Once you find the line containing "ready : Bool := false" in the data below, copy it and each following line exactly, up to and including the line containing "offset, the DMA", and nothing else.

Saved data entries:
-.-.-
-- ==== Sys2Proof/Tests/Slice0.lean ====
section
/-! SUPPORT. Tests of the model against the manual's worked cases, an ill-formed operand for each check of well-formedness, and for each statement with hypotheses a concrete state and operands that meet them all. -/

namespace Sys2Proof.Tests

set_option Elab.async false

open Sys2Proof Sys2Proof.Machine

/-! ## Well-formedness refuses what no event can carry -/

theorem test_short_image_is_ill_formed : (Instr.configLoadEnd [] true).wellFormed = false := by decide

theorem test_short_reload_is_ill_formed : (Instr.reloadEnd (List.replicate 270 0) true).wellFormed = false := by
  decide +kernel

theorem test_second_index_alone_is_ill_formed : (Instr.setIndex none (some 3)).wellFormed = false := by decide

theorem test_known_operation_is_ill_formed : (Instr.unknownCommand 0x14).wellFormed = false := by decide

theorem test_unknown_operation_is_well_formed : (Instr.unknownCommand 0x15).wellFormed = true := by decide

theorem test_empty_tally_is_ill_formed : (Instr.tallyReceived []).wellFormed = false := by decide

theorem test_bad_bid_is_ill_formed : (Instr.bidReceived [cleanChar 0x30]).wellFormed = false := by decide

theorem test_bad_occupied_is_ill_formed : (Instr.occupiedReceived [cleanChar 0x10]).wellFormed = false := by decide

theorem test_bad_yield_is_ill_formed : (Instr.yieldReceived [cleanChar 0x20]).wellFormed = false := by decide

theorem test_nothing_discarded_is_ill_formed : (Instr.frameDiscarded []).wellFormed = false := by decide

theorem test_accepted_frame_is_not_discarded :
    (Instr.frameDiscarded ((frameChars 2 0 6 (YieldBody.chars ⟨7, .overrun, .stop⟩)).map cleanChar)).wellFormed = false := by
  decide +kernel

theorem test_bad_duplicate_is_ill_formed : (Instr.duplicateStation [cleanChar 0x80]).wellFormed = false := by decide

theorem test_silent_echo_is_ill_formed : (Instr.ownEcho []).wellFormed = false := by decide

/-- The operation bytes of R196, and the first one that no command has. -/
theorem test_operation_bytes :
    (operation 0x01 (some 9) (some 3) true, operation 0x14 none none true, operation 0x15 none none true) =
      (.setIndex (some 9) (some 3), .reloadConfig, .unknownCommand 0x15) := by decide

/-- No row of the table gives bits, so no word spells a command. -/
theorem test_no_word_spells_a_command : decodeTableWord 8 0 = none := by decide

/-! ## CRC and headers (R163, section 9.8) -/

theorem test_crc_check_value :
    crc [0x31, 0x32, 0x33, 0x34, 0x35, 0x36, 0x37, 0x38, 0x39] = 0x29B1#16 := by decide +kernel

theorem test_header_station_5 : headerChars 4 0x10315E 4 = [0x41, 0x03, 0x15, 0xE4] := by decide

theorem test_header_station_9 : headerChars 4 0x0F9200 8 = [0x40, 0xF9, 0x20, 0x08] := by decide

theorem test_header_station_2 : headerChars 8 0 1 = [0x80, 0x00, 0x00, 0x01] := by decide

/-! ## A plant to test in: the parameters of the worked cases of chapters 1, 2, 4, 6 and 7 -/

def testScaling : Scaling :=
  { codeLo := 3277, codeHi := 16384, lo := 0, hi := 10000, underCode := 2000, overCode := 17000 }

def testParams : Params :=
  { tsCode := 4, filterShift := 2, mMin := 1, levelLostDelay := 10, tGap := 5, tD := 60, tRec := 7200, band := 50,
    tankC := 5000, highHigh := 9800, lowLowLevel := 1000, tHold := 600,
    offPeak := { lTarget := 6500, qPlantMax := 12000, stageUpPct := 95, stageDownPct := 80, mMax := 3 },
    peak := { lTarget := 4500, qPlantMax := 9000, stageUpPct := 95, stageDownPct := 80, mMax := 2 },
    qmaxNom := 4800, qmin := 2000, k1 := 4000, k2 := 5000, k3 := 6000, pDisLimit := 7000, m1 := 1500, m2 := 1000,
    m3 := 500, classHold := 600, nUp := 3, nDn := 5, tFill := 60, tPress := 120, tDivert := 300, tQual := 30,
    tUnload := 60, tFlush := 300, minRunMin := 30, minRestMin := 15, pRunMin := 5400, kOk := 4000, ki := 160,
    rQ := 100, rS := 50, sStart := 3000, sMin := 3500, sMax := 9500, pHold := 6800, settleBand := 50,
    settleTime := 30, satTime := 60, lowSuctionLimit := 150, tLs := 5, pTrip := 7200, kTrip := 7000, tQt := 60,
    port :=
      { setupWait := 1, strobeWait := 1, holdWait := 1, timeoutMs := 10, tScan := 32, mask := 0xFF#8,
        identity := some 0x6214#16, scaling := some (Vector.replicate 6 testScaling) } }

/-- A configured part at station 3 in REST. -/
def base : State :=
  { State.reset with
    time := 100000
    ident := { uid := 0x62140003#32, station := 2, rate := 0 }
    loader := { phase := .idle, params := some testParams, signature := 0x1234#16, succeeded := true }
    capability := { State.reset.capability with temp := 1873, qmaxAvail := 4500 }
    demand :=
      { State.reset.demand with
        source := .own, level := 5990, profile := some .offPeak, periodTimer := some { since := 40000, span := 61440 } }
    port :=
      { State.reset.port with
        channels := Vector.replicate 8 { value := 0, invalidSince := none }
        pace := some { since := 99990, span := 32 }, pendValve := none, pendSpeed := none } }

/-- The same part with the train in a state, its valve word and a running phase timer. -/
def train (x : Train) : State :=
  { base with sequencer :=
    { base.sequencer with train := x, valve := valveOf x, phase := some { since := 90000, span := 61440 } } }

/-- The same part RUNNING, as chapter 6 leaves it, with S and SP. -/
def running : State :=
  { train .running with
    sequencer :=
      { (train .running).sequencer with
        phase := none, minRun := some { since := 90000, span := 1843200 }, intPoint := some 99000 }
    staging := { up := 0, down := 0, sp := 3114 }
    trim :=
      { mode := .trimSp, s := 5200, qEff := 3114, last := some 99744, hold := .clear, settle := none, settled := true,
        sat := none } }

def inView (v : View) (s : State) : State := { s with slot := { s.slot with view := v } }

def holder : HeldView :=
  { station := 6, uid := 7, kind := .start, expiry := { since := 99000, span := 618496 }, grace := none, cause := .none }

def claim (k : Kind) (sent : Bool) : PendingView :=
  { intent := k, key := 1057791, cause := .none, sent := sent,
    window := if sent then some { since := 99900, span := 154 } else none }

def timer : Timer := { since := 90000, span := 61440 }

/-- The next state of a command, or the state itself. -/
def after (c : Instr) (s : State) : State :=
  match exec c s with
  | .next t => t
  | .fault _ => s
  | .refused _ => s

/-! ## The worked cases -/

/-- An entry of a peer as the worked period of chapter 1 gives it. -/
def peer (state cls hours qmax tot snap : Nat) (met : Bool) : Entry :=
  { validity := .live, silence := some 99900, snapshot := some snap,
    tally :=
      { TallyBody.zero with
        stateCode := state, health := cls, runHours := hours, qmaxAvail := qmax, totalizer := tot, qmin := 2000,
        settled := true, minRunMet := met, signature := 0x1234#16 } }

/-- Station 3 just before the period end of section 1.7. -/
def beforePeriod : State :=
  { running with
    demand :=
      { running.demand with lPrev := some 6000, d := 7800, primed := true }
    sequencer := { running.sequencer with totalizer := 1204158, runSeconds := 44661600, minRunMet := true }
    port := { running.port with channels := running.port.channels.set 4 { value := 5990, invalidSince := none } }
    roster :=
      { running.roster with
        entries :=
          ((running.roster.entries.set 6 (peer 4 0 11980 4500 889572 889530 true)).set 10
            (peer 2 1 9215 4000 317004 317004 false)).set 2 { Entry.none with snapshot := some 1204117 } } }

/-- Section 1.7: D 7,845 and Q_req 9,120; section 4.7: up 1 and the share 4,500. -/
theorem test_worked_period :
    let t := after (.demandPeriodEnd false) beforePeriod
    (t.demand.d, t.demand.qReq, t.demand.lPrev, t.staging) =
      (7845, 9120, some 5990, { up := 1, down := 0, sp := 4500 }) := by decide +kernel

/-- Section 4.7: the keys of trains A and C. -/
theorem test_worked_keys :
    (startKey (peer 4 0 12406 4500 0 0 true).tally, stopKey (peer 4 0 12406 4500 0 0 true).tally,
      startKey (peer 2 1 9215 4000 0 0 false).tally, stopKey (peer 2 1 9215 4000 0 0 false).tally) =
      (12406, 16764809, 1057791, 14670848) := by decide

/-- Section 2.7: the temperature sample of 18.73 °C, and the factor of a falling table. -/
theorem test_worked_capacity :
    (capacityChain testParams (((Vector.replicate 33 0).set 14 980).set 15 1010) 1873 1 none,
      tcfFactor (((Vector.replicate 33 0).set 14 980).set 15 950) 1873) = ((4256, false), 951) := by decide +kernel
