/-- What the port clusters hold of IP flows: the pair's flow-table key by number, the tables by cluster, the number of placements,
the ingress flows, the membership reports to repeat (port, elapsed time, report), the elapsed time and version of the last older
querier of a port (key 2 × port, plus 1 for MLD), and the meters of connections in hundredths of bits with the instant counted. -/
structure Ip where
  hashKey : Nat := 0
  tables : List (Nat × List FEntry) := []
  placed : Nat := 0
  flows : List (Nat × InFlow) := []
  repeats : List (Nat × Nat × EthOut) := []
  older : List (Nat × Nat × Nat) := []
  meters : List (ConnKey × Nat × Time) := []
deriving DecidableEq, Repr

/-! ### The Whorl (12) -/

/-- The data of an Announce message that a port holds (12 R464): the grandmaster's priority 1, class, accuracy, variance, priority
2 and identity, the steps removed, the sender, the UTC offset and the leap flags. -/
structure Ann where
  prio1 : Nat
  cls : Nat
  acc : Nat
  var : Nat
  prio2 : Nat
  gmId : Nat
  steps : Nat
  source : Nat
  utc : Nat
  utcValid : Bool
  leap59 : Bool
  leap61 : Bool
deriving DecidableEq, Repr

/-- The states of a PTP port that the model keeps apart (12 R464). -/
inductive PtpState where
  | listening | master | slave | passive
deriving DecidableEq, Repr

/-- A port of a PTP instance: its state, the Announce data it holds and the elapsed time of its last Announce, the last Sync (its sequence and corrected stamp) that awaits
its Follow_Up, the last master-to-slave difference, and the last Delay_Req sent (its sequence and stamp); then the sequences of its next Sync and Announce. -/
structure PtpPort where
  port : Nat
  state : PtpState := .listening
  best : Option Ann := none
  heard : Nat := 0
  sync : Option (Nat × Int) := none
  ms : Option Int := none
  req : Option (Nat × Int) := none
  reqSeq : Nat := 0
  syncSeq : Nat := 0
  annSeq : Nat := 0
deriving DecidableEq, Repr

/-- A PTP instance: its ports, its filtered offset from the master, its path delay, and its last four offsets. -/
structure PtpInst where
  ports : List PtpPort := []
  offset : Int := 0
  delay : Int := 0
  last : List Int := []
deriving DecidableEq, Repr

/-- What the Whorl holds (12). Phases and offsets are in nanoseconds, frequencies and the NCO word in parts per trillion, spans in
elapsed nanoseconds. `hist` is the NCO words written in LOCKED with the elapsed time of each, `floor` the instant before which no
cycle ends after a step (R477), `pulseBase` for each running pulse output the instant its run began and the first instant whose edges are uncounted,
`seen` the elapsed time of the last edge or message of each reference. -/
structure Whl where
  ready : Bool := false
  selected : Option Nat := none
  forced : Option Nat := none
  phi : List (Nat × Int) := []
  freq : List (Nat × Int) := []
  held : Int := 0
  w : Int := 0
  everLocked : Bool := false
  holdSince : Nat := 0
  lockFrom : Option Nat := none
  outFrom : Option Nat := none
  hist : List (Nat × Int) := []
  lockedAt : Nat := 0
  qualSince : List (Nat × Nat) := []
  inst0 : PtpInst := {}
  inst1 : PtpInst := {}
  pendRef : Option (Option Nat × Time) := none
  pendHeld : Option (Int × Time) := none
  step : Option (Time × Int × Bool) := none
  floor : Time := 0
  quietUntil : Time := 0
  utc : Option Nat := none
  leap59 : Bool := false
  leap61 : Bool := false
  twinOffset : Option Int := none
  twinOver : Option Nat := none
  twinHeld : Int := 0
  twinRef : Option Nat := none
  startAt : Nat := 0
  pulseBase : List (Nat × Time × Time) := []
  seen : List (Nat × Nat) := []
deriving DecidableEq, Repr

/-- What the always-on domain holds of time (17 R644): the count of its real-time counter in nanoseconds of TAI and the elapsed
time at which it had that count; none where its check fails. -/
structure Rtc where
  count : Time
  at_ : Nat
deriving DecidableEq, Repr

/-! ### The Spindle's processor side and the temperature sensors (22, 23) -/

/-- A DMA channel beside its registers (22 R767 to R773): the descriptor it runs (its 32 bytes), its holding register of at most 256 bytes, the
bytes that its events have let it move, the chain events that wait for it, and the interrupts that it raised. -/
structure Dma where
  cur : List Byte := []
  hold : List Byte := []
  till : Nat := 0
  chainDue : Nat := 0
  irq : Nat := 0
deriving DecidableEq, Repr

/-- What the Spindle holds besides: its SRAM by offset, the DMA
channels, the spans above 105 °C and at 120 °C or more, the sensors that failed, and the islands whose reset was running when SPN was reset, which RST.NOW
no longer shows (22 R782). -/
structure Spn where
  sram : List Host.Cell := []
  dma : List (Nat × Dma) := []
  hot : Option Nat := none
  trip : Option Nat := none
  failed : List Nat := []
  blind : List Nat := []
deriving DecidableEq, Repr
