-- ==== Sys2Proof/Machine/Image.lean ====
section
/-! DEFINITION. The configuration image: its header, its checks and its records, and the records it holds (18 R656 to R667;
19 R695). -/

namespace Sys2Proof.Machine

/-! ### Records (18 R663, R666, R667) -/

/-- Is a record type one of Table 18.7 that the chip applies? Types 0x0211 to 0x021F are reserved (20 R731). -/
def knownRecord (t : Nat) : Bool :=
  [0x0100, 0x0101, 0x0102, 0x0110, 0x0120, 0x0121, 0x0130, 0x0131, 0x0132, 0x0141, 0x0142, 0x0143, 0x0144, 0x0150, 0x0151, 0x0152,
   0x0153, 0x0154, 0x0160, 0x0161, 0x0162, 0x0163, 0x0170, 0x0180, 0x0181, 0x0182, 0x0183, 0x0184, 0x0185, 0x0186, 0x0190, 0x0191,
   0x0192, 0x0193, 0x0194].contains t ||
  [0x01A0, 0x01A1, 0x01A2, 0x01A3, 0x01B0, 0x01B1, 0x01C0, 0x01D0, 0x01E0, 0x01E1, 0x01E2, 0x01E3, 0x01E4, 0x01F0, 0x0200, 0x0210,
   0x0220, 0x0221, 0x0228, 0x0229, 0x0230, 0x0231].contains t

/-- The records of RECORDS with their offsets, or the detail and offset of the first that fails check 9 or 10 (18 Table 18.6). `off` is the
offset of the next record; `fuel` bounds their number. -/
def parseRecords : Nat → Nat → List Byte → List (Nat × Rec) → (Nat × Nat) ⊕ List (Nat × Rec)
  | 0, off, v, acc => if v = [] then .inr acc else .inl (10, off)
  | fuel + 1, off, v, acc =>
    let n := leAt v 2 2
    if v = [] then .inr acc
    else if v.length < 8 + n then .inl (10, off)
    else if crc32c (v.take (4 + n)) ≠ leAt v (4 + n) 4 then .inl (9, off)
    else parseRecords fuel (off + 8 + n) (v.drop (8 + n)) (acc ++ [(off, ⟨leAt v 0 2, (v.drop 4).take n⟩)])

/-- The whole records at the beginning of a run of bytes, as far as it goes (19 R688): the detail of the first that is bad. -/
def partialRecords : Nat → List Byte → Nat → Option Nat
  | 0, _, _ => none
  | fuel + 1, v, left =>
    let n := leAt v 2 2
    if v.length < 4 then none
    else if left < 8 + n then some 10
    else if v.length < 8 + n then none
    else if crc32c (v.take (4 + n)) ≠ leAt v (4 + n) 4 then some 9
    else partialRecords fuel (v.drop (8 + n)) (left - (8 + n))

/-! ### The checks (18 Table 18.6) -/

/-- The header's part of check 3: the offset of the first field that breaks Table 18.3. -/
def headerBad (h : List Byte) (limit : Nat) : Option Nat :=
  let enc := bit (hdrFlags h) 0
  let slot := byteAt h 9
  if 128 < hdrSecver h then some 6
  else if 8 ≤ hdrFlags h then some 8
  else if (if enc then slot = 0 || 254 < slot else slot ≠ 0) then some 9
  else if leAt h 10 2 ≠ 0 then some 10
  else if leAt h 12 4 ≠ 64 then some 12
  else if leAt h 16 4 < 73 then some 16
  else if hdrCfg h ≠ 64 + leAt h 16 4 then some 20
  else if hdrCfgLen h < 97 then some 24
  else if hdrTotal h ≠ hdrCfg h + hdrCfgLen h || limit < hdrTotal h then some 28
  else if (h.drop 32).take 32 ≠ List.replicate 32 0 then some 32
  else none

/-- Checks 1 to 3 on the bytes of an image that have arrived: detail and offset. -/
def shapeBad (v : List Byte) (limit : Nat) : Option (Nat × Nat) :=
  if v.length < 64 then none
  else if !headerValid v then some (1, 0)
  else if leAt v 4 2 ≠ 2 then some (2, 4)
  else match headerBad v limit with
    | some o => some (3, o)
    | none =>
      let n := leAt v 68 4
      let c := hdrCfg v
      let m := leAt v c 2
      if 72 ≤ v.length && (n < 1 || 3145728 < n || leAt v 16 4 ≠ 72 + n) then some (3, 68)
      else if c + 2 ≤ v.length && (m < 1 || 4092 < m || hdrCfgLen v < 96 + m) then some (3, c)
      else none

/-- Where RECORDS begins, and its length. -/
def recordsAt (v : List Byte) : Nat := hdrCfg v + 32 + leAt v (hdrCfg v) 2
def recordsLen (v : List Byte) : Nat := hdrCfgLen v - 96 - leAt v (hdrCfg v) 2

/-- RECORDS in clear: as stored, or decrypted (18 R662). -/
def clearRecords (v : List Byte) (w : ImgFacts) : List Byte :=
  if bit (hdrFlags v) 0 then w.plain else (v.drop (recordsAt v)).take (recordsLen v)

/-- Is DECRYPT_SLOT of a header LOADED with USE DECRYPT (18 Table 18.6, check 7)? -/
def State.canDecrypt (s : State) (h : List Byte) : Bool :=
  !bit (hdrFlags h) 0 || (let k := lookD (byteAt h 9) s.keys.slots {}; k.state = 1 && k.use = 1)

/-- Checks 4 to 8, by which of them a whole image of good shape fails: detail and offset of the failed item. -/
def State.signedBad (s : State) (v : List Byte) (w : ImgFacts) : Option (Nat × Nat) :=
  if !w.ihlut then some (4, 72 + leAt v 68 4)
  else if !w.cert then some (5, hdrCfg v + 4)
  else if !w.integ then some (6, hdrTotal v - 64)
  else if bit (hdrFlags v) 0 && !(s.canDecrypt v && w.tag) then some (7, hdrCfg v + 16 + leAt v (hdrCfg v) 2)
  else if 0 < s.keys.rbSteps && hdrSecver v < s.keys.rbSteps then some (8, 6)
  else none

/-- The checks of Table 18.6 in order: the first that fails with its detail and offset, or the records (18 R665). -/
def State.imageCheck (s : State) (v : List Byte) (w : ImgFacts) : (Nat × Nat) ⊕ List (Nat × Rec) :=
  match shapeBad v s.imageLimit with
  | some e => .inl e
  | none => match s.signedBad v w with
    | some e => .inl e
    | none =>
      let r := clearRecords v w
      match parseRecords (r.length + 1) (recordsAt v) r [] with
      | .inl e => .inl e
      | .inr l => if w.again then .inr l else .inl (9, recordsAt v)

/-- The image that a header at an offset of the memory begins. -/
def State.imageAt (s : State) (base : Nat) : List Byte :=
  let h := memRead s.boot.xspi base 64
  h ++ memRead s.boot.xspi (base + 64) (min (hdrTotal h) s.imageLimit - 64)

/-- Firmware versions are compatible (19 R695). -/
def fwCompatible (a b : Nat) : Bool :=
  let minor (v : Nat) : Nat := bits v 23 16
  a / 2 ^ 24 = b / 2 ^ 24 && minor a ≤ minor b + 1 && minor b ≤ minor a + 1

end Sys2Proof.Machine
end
-.-.-
▶ _RESPONSE TO THE EXERCISE_:
  ready : Bool := false
  selected : Option Nat := none
  forced : Option Nat := none
  phi : List (Nat × Int) := []
  freq : List (Nat × Int) := []
  held : Int := 0
  w : Int := 0
  everLocked : Bool := false
  holdSince : Nat := 0
  lockFrom : Option Nat := none
  outFrom : Option Nat := none
  hist : List (Nat × Int) := []
  lockedAt : Nat := 0
  qualSince : List (Nat × Nat) := []
  inst0 : PtpInst := {}
  inst1 : PtpInst := {}
  pendRef : Option (Option Nat × Time) := none
  pendHeld : Option (Int × Time) := none
  step : Option (Time × Int × Bool) := none
  floor : Time := 0
  quietUntil : Time := 0
  utc : Option Nat := none
  leap59 : Bool := false
  leap61 : Bool := false
  twinOffset : Option Int := none
  twinOver : Option Nat := none
  twinHeld : Int := 0
  twinRef : Option Nat := none
  startAt : Nat := 0
  pulseBase : List (Nat × Time × Time) := []
  seen : List (Nat × Nat) := []
deriving DecidableEq, Repr

/-- What the always-on domain holds of time (17 R644): the count of its real-time counter in nanoseconds of TAI and the elapsed
time at which it had that count; none where its check fails. -/
structure Rtc where
  count : Time
  at_ : Nat
deriving DecidableEq, Repr

/-! ### The Spindle's processor side and the temperature sensors (22, 23) -/

/-- A DMA channel beside its registers (22 R767 to R773): the descriptor it runs (its 32 bytes), its holding register of at most 256 bytes, the
bytes that its events have let it move, the chain events that wait for it, and the interrupts that it raised. -/
structure Dma where
  cur : List Byte := []
  hold : List Byte := []
  till : Nat := 0
  chainDue : Nat := 0
  irq : Nat := 0
deriving DecidableEq, Repr

/-- What the Spindle holds besides: its SRAM by offset, the DMA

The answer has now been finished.